*** Opening Data provided ***
@[simp] theorem State.endHeld_frame (t : HeldTicket) (r : EndReason) (g : Stage) (s : State) :
    (s.endHeld t r g).now = s.now ∧
    (s.endHeld t r g).phase = s.phase ∧
    (s.endHeld t r g).stations = s.stations ∧
    (s.endHeld t r g).cache = s.cache ∧
    (s.endHeld t r g).gathering = s.gathering ∧
    (s.endHeld t r g).carousel = s.carousel ∧
    (s.endHeld t r g).format = s.format ∧
    (s.endHeld t r g).miller = s.miller ∧
    (s.endHeld t r g).pot = s.pot ∧
    (s.endHeld t r g).glue = s.glue ∧
    (s.endHeld t r g).cover = s.cover ∧
    (s.endHeld t r g).trim = s.trim ∧
    (s.endHeld t r g).line = s.line ∧
    (s.endHeld t r g).config = s.config ∧
    (s.endHeld t r g).pins = s.pins ∧
    (s.endHeld t r g).pending = s.pending := by
  unfold State.endHeld
  dsimp only
  (repeat' split) <;> simp

@[simp] theorem State.endCheck_frame (i : Nat) (s : State) :
    (s.endCheck i).now = s.now ∧
    (s.endCheck i).phase = s.phase ∧
    (s.endCheck i).stations = s.stations ∧
    (s.endCheck i).cache = s.cache ∧
    (s.endCheck i).gathering = s.gathering ∧
    (s.endCheck i).carousel = s.carousel ∧
    (s.endCheck i).format = s.format ∧
    (s.endCheck i).miller = s.miller ∧
    (s.endCheck i).pot = s.pot ∧
    (s.endCheck i).glue = s.glue ∧
    (s.endCheck i).cover = s.cover ∧
    (s.endCheck i).trim = s.trim ∧
    (s.endCheck i).line = s.line ∧
    (s.endCheck i).config = s.config ∧
    (s.endCheck i).pins = s.pins ∧
    (s.endCheck i).pending = s.pending := by
  unfold State.endCheck
  (repeat' split) <;> simp

@[simp] theorem State.consult_frame (i : Nat) (s : State) :
    (s.consult i).now = s.now ∧
    (s.consult i).phase = s.phase ∧
    (s.consult i).stations = s.stations ∧
    (s.consult i).cache = s.cache ∧
    (s.consult i).gathering = s.gathering ∧
    (s.consult i).carousel = s.carousel ∧
    (s.consult i).format = s.format ∧
    (s.consult i).miller = s.miller ∧
    (s.consult i).pot = s.pot ∧
    (s.consult i).glue = s.glue ∧
    (s.consult i).cover = s.cover ∧
    (s.consult i).trim = s.trim ∧
    (s.consult i).line = s.line ∧
    (s.consult i).port = s.port ∧
    (s.consult i).config = s.config ∧
    (s.consult i).pins = s.pins ∧
    (s.consult i).mem = s.mem ∧
    (s.consult i).pending = s.pending := by
  unfold State.consult
  (repeat' split) <;> simp

@[simp] theorem State.logEntry_frame (b : Book) (e : LogEntry) (s : State) :
    (s.logEntry b e).now = s.now ∧
    (s.logEntry b e).phase = s.phase ∧
    (s.logEntry b e).stations = s.stations ∧
    (s.logEntry b e).sched = s.sched ∧
    (s.logEntry b e).cache = s.cache ∧
    (s.logEntry b e).gathering = s.gathering ∧
    (s.logEntry b e).carousel = s.carousel ∧
    (s.logEntry b e).format = s.format ∧
    (s.logEntry b e).miller = s.miller ∧
    (s.logEntry b e).pot = s.pot ∧
    (s.logEntry b e).glue = s.glue ∧
    (s.logEntry b e).cover = s.cover ∧
    (s.logEntry b e).trim = s.trim ∧
    (s.logEntry b e).line = s.line ∧
    (s.logEntry b e).config = s.config ∧
    (s.logEntry b e).pins = s.pins ∧
    (s.logEntry b e).pending = s.pending := by
  simp [State.logEntry]

@[simp] theorem State.postSpoiled_frame (b : Book) (m : SpoilMark) (p : PostPoint) (s : State) :
    (s.postSpoiled b m p).now = s.now ∧
    (s.postSpoiled b m p).phase = s.phase ∧
    (s.postSpoiled b m p).stations = s.stations ∧
    (s.postSpoiled b m p).cache = s.cache ∧
    (s.postSpoiled b m p).gathering = s.gathering ∧
    (s.postSpoiled b m p).carousel = s.carousel ∧
    (s.postSpoiled b m p).format = s.format ∧
    (s.postSpoiled b m p).miller = s.miller ∧
    (s.postSpoiled b m p).pot = s.pot ∧
    (s.postSpoiled b m p).glue = s.glue ∧
    (s.postSpoiled b m p).cover = s.cover ∧
    (s.postSpoiled b m p).trim = s.trim ∧
    (s.postSpoiled b m p).line = s.line ∧
    (s.postSpoiled b m p).config = s.config ∧
    (s.postSpoiled b m p).pins = s.pins ∧
    (s.postSpoiled b m p).pending = s.pending := by
  unfold State.postSpoiled
  dsimp only
  (repeat' split) <;> simp

@[simp] theorem State.postBook_frame (b : Book) (p : PostPoint) (s : State) :
    (s.postBook b p).now = s.now ∧
    (s.postBook b p).phase = s.phase ∧
    (s.postBook b p).stations = s.stations ∧
    (s.postBook b p).cache = s.cache ∧
    (s.postBook b p).gathering = s.gathering ∧
    (s.postBook b p).carousel = s.carousel ∧
    (s.postBook b p).format = s.format ∧
    (s.postBook b p).miller = s.miller ∧
    (s.postBook b p).pot = s.pot ∧
    (s.postBook b p).glue = s.glue ∧
    (s.postBook b p).cover = s.cover ∧
    (s.postBook b p).trim = s.trim ∧
    (s.postBook b p).line = s.line ∧
    (s.postBook b p).config = s.config ∧
    (s.postBook b p).pins = s.pins ∧
    (s.postBook b p).pending = s.pending := by
  unfold State.postBook
  (repeat' split) <;> simp

@[simp] theorem foldLog_frame (b : Book) (l : List LogEntry) (s : State) :
    (l.foldl (fun s e => s.logEntry b e) s).now = s.now ∧
    (l.foldl (fun s e => s.logEntry b e) s).phase = s.phase ∧
    (l.foldl (fun s e => s.logEntry b e) s).stations = s.stations ∧
    (l.foldl (fun s e => s.logEntry b e) s).sched = s.sched ∧
    (l.foldl (fun s e => s.logEntry b e) s).cache = s.cache ∧
    (l.foldl (fun s e => s.logEntry b e) s).gathering = s.gathering ∧
    (l.foldl (fun s e => s.logEntry b e) s).carousel = s.carousel ∧
    (l.foldl (fun s e => s.logEntry b e) s).format = s.format ∧
    (l.foldl (fun s e => s.logEntry b e) s).miller = s.miller ∧
    (l.foldl (fun s e => s.logEntry b e) s).pot = s.pot ∧
    (l.foldl (fun s e => s.logEntry b e) s).glue = s.glue ∧
    (l.foldl (fun s e => s.logEntry b e) s).cover = s.cover ∧
    (l.foldl (fun s e => s.logEntry b e) s).trim = s.trim ∧
    (l.foldl (fun s e => s.logEntry b e) s).line = s.line ∧
    (l.foldl (fun s e => s.logEntry b e) s).config = s.config ∧
    (l.foldl (fun s e => s.logEntry b e) s).pins = s.pins ∧
    (l.foldl (fun s e => s.logEntry b e) s).pending = s.pending := by
  refine ⟨foldl_same (fun s => s.now) _ (by intros; simp) _ _, foldl_same (fun s => s.phase) _ (by intros; simp) _ _, foldl_same (fun s => s.stations) _ (by intros; simp) _ _, foldl_same (fun s => s.sched) _ (by intros; simp) _ _, foldl_same (fun s => s.cache) _ (by intros; simp) _ _, foldl_same (fun s => s.gathering) _ (by intros; simp) _ _, foldl_same (fun s => s.carousel) _ (by intros; simp) _ _, foldl_same (fun s => s.format) _ (by intros; simp) _ _, foldl_same (fun s => s.miller) _ (by intros; simp) _ _, foldl_same (fun s => s.pot) _ (by intros; simp) _ _, foldl_same (fun s => s.glue) _ (by intros; simp) _ _, foldl_same (fun s => s.cover) _ (by intros; simp) _ _, foldl_same (fun s => s.trim) _ (by intros; simp) _ _, foldl_same (fun s => s.line) _ (by intros; simp) _ _, foldl_same (fun s => s.config) _ (by intros; simp) _ _, foldl_same (fun s => s.pins) _ (by intros; simp) _ _, foldl_same (fun s => s.pending) _ (by intros; simp) _ _⟩

@[simp] theorem State.postMade_frame (b : Book) (s : State) :
    (s.postMade b).now = s.now ∧
    (s.postMade b).phase = s.phase ∧
    (s.postMade b).stations = s.stations ∧
    (s.postMade b).cache = s.cache ∧
    (s.postMade b).gathering = s.gathering ∧
    (s.postMade b).carousel = s.carousel ∧
    (s.postMade b).format = s.format ∧
    (s.postMade b).miller = s.miller ∧
    (s.postMade b).pot = s.pot ∧
    (s.postMade b).glue = s.glue ∧
    (s.postMade b).cover = s.cover ∧
    (s.postMade b).trim = s.trim ∧
    (s.postMade b).line = s.line ∧
    (s.postMade b).config = s.config ∧
    (s.postMade b).pins = s.pins ∧
    (s.postMade b).pending = s.pending := by
  unfold State.postMade
  dsimp only
  (repeat' split) <;> simp

@[simp] theorem State.startFetch_frame (j : Nat) (s : State) :
    (s.startFetch j).now = s.now ∧
    (s.startFetch j).phase = s.phase ∧
    (s.startFetch j).stations = s.stations ∧
    (s.startFetch j).sched = s.sched ∧
    (s.startFetch j).gathering = s.gathering ∧
    (s.startFetch j).carousel = s.carousel ∧
    (s.startFetch j).format = s.format ∧
    (s.startFetch j).miller = s.miller ∧
    (s.startFetch j).pot = s.pot ∧
    (s.startFetch j).glue = s.glue ∧
    (s.startFetch j).cover = s.cover ∧
    (s.startFetch j).trim = s.trim ∧
    (s.startFetch j).line = s.line ∧
    (s.startFetch j).port = s.port ∧
    (s.startFetch j).config = s.config ∧
    (s.startFetch j).pins = s.pins ∧
    (s.startFetch j).pending = s.pending := by
  unfold State.startFetch
  (repeat' split) <;> simp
*** Closing Data provided ***
* [Directions for this task] The lines above, starting at the one with "theorem State.endCheck_frame (i" and ending at the one with "(s.endCheck i).carousel = s.carousel ∧", are the only ones to return, exactly as written.

* [Task answer]
@[simp] theorem State.endCheck_frame (i : Nat) (s : State) :
    (s.endCheck i).now = s.now ∧
    (s.endCheck i).phase = s.phase ∧
    (s.endCheck i).stations = s.stations ∧
    (s.endCheck i).cache = s.cache ∧
    (s.endCheck i).gathering = s.gathering ∧
    (s.endCheck i).carousel = s.carousel ∧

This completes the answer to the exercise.